Io credo che la roba di cui inizio a soffrire maggiormente sia l’incapacità di decomprimere, di avere un momento e uno spazio in cui poter aprire le valvole di sfogo. Qualcuno lo fa andando a correre, qualcuno alzando pesi. Mia moglie impasta.
Io questa roba l’ho sempre trovata nella musica.
Di solito in macchina, con lo stereo oltre i livelli che si addicono al guidare con prudenza e le persone sulle auto vicine alla mia, ferme in coda come me, a guardarmi chiedendosi perchè non sia rinchiuso in un centro specializzato per malati di mente.
L’occasione migliore però erano i concerti, quando si spengono le luci e sei da solo in mezzo a persone a cui di te non frega un cazzo e di cui a te non interessa un cazzo, che siano tuoi amici o perfetti sconosciuti. Tutti gli occhi sul palco, la musica copre tutto, avvolgendoti e proteggendoti, e allora canti i pezzi, li urli, senza che ti interessi come vengono fuori. Conta solo farlo più forte possibile e se non sai le parole va bene lo stesso. Da ragazzino l’energia da buttare fuori era anche fisica, si pogava e si saltava, oggi è più che altro mentale, ma l’esigenza di base è la stessa.

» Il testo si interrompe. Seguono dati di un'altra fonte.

-- ==== Sys2Proof/Tests/Slice0.lean ====
section
/-! SUPPORT. Tests. Expected values are those of spec/95_test_vectors.md (named by their id there) or are
worked by hand from the rule cited; the words of the decode tests are written out from the opcode map
(R82). At the end, for each obligation with hypotheses, a state and operands that meet them. -/

namespace Sys2Proof.Tests

open Sys2Proof.Machine

-- One proof at a time: the kernel evaluates these tests one after another in any case, and proofs that
-- wait for it would each hold a thread.
set_option Elab.async false

/-! ## Decoding (R80 to R84) -/

theorem test_decode_control :
    decode 0x0400 = .ok (.chInit .enc) ∧ decode 0x0500 = .ok (.chInit .dec) ∧ decode 0x0800 = .ok .chClose
      ∧ decode 0x0C00 = .ok (.frmBegin false false) ∧ decode 0x0D00 = .ok (.frmBegin true false)
      ∧ decode 0x0C80 = .ok (.frmBegin false true) ∧ decode 0x0D80 = .ok (.frmBegin true true)
      ∧ decode 0x1000 = .ok (.excMix .first) ∧ decode 0x1200 = .ok (.excMix .second)
      ∧ decode 0x1400 = .ok .updFrm := by decide

theorem test_decode_lp :
    decode 0x2000 = .ok .lpWin ∧ decode 0x2400 = .ok .lpAcorr ∧ decode 0x2800 = .ok .lpLag
      ∧ decode 0x2C00 = .ok .lpLev := by decide

theorem test_decode_lsp :
    decode 0x4000 = .ok .lspRoot ∧ decode 0x4400 = .ok .lspInterp ∧ decode 0x4800 = .ok (.lspTolp .first)
      ∧ decode 0x4A00 = .ok (.lspTolp .second) ∧ decode 0x4C00 = .ok .lsfStab
      ∧ decode 0x5000 = .ok .lsfCos ∧ decode 0x5400 = .ok .lsfDec := by decide

theorem test_decode_pitch :
    decode 0x6000 = .ok (.pitCl .first) ∧ decode 0x6200 = .ok (.pitCl .second)
      ∧ decode 0x6400 = .ok (.pitInterp .first) ∧ decode 0x6600 = .ok (.pitInterp .second)
      ∧ decode 0x6800 = .ok (.pitDec .first) ∧ decode 0x6A00 = .ok (.pitDec .second)
      ∧ decode 0x6C00 = .ok .pitConv := by decide

theorem test_decode_fcb_gain :
    decode 0x8000 = .ok (.fcbSearch .first) ∧ decode 0x8200 = .ok (.fcbSearch .second)
      ∧ decode 0x8400 = .ok (.fcbDec .first) ∧ decode 0x8600 = .ok (.fcbDec .second)
      ∧ decode 0x8800 = .ok .fcbConv ∧ decode 0xA000 = .ok .gainPred
      ∧ decode 0xA400 = .ok (.gainQuant .first) ∧ decode 0xA600 = .ok (.gainQuant .second)
      ∧ decode 0xA800 = .ok (.gainDec .first) ∧ decode 0xAA00 = .ok (.gainDec .second) := by decide

theorem test_decode_filters :
    decode 0xC000 = .ok .fltHp ∧ decode 0xC400 = .ok (.fltSyn .first) ∧ decode 0xC600 = .ok (.fltSyn .second)
      ∧ decode 0xC800 = .ok (.fltRes .first) ∧ decode 0xCA00 = .ok (.fltRes .second)
      ∧ decode 0xCC00 = .ok (.fltWgt .first) ∧ decode 0xCE00 = .ok (.fltWgt .second) := by decide

theorem test_decode_postfilter :
    decode 0xE000 = .ok (.pfRes .first) ∧ decode 0xE200 = .ok (.pfRes .second)
      ∧ decode 0xE400 = .ok (.pfLt .first) ∧ decode 0xE600 = .ok (.pfLt .second)
      ∧ decode 0xE800 = .ok (.pfTilt .first) ∧ decode 0xEA00 = .ok (.pfTilt .second)
      ∧ decode 0xEC00 = .ok (.pfSt .first) ∧ decode 0xEE00 = .ok (.pfSt .second)
      ∧ decode 0xF000 = .ok (.pfAgc .first) ∧ decode 0xF200 = .ok (.pfAgc .second) := by decide

/-- DEC-5 to DEC-11. -/
theorem test_decode_reserved :
    decode 0x0000 = .error .unassignedOp ∧ decode 0x2001 = .error .mustBeZero
      ∧ decode 0x2200 = .error .mustBeZero ∧ decode 0x0600 = .error .mustBeZero
      ∧ decode 0x1100 = .error .mustBeZero ∧ decode 0xFC00 = .error .unassignedOp
      ∧ decode 0x1800 = .error .unassignedOp ∧ decode 0x5800 = .error .unassignedOp
      ∧ decode 0x8C00 = .error .unassignedOp := by decide
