-- ==== Sys2Proof/Machine/State.lean ====
section
/-! DEFINITION. The whole state of the core (spec/10_state.md R20) with the sequencer's two additions, the
`halted` bit (R54) and the instruction memory (spec/20_memory.md R66), as plain data; the reasons a step can
stop (spec/60_exceptions.md R220, R226); and the state after reset (spec/70_reset_and_hazards.md R251). -/

namespace Sys2Proof.Machine

/-- The seven privilege modes (spec/10_state.md R37, spec/60_exceptions.md R232). -/
inductive Mode where
  | user | fiq | irq | supervisor | abort | undefined | system
deriving DecidableEq, Repr

/-- The two instruction-set states (R36). -/
inductive InstrSet where
  | primary | alternate
deriving DecidableEq, Repr

/-- The 31 physical general words of R20, by the spec's names `P_lo[k]`, `P_mid[k]`, `P_hi[k]`, `P_pc`. -/
inductive PhysReg where
  | lo (k : Fin 8)
  | mid (k : Fin 10)
  | hi (k : Fin 12)
  | pc
deriving DecidableEq, Repr

/-- The four fatal errors of spec/60_exceptions.md R220, each with what it records (spec/00_scope.md R12,
spec/92_eei_decisions.md D27). Each is the hardware's own behaviour as the spec gives it; ending the run
there is safe. -/
inductive Fault where
  /-- Raised by the decoder, for a word that matches no pattern, whatever its condition (R221). Safe. -/
  | unrecognizedInstruction (word : Word)
  /-- Raised by the dispatcher when the condition passes, for the thirteen categories without a handler, and
  with the sub-operation field for UMAAL and the nine unnamed sub-operations (R222). Safe. -/
  | unsupportedOperation (word : Word) (field : Option (BitVec 4))
  /-- Raised by the register ports alone, for an index outside 0 to 15 (R223). Safe. -/
  | invalidRegisterIndex (index : Nat)
  /-- Raised by every register access under an invalid mode field (R224, spec/10_state.md R27), with the
  instruction word in a step and without one at a host port (log 10). Safe. -/
  | invalidMode (word : Option Word) (field : BitVec 5)
deriving DecidableEq, Repr

/-- The steps to which the spec gives no meaning (spec/60_exceptions.md R226). A refusal ends the run and
nothing is claimed through it, so each is safe. -/
inductive Refusal where
  /-- Raised by `exec` for an instruction that has no meaning yet; no arm uses it. Safe. -/
  | notModelled (mnemonic : String)
  /-- Raised before decode when `CPSR[5] = 1` (spec/40_step_and_condition.md R122). Safe. -/
  | alternateState
  /-- Raised by the four long multiplies when RdHi = RdLo, before any read (spec/42_multiply.md R184). Safe. -/
  | longMultiplySameDestination
  /-- Raised by the sequencer when `r15[1:0]` is not 0 (spec/20_memory.md R67). Safe. -/
  | misalignedFetch
  /-- Raised by the sequencer where `IMEM` has no word (R67). Safe. -/
  | noInstruction
  /-- Raised by a step or a port action after a run has ended (spec/00_scope.md R12, R67; log 8). Safe. -/
  | halted
deriving DecidableEq, Repr

/-- The state of the machine. -/
structure State where
  /-- `P_lo[0..7]`: r0 to r7 (spec/10_state.md R22). -/
  pLo : Vector Word 8
  /-- `P_mid[0..9]`: r8 to r12, two banks (R23). -/
  pMid : Vector Word 10
  /-- `P_hi[0..11]`: r13 and r14, six banks (R24). -/
  pHi : Vector Word 12
  /-- `P_pc`: r15, the program counter (R25, R32). -/
  pPc : Word
  /-- `CPSR`: the current Status Register, whole (R35). -/
  cpsr : Word
  /-- `SPSR[0..5]`: the Saved Status Register slots (R43). -/
  spsr : Vector Word 6
  /-- The bookkeeping bit `halted` (R54; log 8). -/
  halted : Bool
  /-- `IMEM`, the sequencer's instruction memory, as its listed bytes (spec/20_memory.md R66; log 5). -/
  imem : Memory
deriving DecidableEq, Repr

/-- The state after reset for given OPEN parameters (spec/10_state.md R50 to R52,
spec/70_reset_and_hazards.md R251): all flags clear, Primary, `RESET_MODE`; not halted. -/
def State.resetWith (p : OpenParams) : State where
  pLo := p.gprLo
  pMid := p.gprMid
  pHi := p.gprHi
  pPc := p.gprPc
  cpsr := 0#4 ++ p.cpsrRsvd ++ 0#1 ++ resetModeBits
  spsr := p.spsr
  halted := false
  imem := p.imem

/-- The state right after reset: `resetWith` at zeros, DESIGN CHOICE (logs 1, 2, 3, 6; unsafe). -/
def State.reset : State := State.resetWith OpenParams.zero

end Sys2Proof.Machine
end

Occhi chiusi, dito alzato e fuori tutto.
Lo stress, le ansie, le paure, ma anche le gioie, tutte le emozioni che nella vita sei costretto in qualche modo a gestire e misurare per non uscire dai binari in cui ci hanno insegnato sia necessario veicolare la quotidianità.
Per quell’oretta scarsa ci si ripulisce da tutto, una sorta di lavanda gastrica emozionale, e all’accensione delle luci si è pronti a tornare con rinnovata o ritrovata pace alla propria vita che, bella o brutta che sia, certamente ha qualche motivo per andarci stretta.

Il primo concerto a cui sono andato è stato nel 1997.
Da allora non c’è stato anno in cui non abbia visto almeno una volta qualcuno suonare e anche se negli ultimi anni capitava meno che agli inizi, era comunque qualcosa che facevo spesso. Non mi sono fermato neanche quando gli amici hanno iniziato a non accompagnarmici più, quando andare a un concerto voleva dire farsi ore di macchina da solo per finire il martedì sera a Bologna e rientrare ad orari senza senso con la sveglia comunque puntata per la mattina di lavoro successiva.
A fermarmi è stato questo orribile 2020, il mio primo anno concert-free.
C’è qualcosa che è peggio del non vedere la fine del tunnel, però, peggio anche del prendere atto che per me (e quelli come me) la luce arriverà in ogni caso davvero alla fine, ultimi tra gli ultimi.
Questa cosa è doversi subire continue paternali su quanto ridicola sia questa rinuncia, su quanto i problemi siano altri, su come si possa tranquillamente fare a meno di cose così frivole e superficiali in un contesto di crisi globale e doverlo fare simultaneamente ingoiando le decine di bestemmie che siamo sì abituati a tenerci nello stomaco, ma senza più la facoltà di vomitarle altrove per evitare di intossicarci.
Quel viaggio in auto in cui un disco ti toglie di dosso le rotture di cazzo del lavoro e ti permette di affrontare i capricci dei figli una volta rientrato a casa con la pazienza che si meritano, quel concerto in cui puoi letteralmente urlare i vaffanculo accumulati e tornare a parlare con amici e parenti senza immaginarti come sarebbe dar loro una testata sul naso mentre li ascolti dare fiato alla bocca.
“Puoi andare a correre per sfogarti” is the new “Mangino brioches”.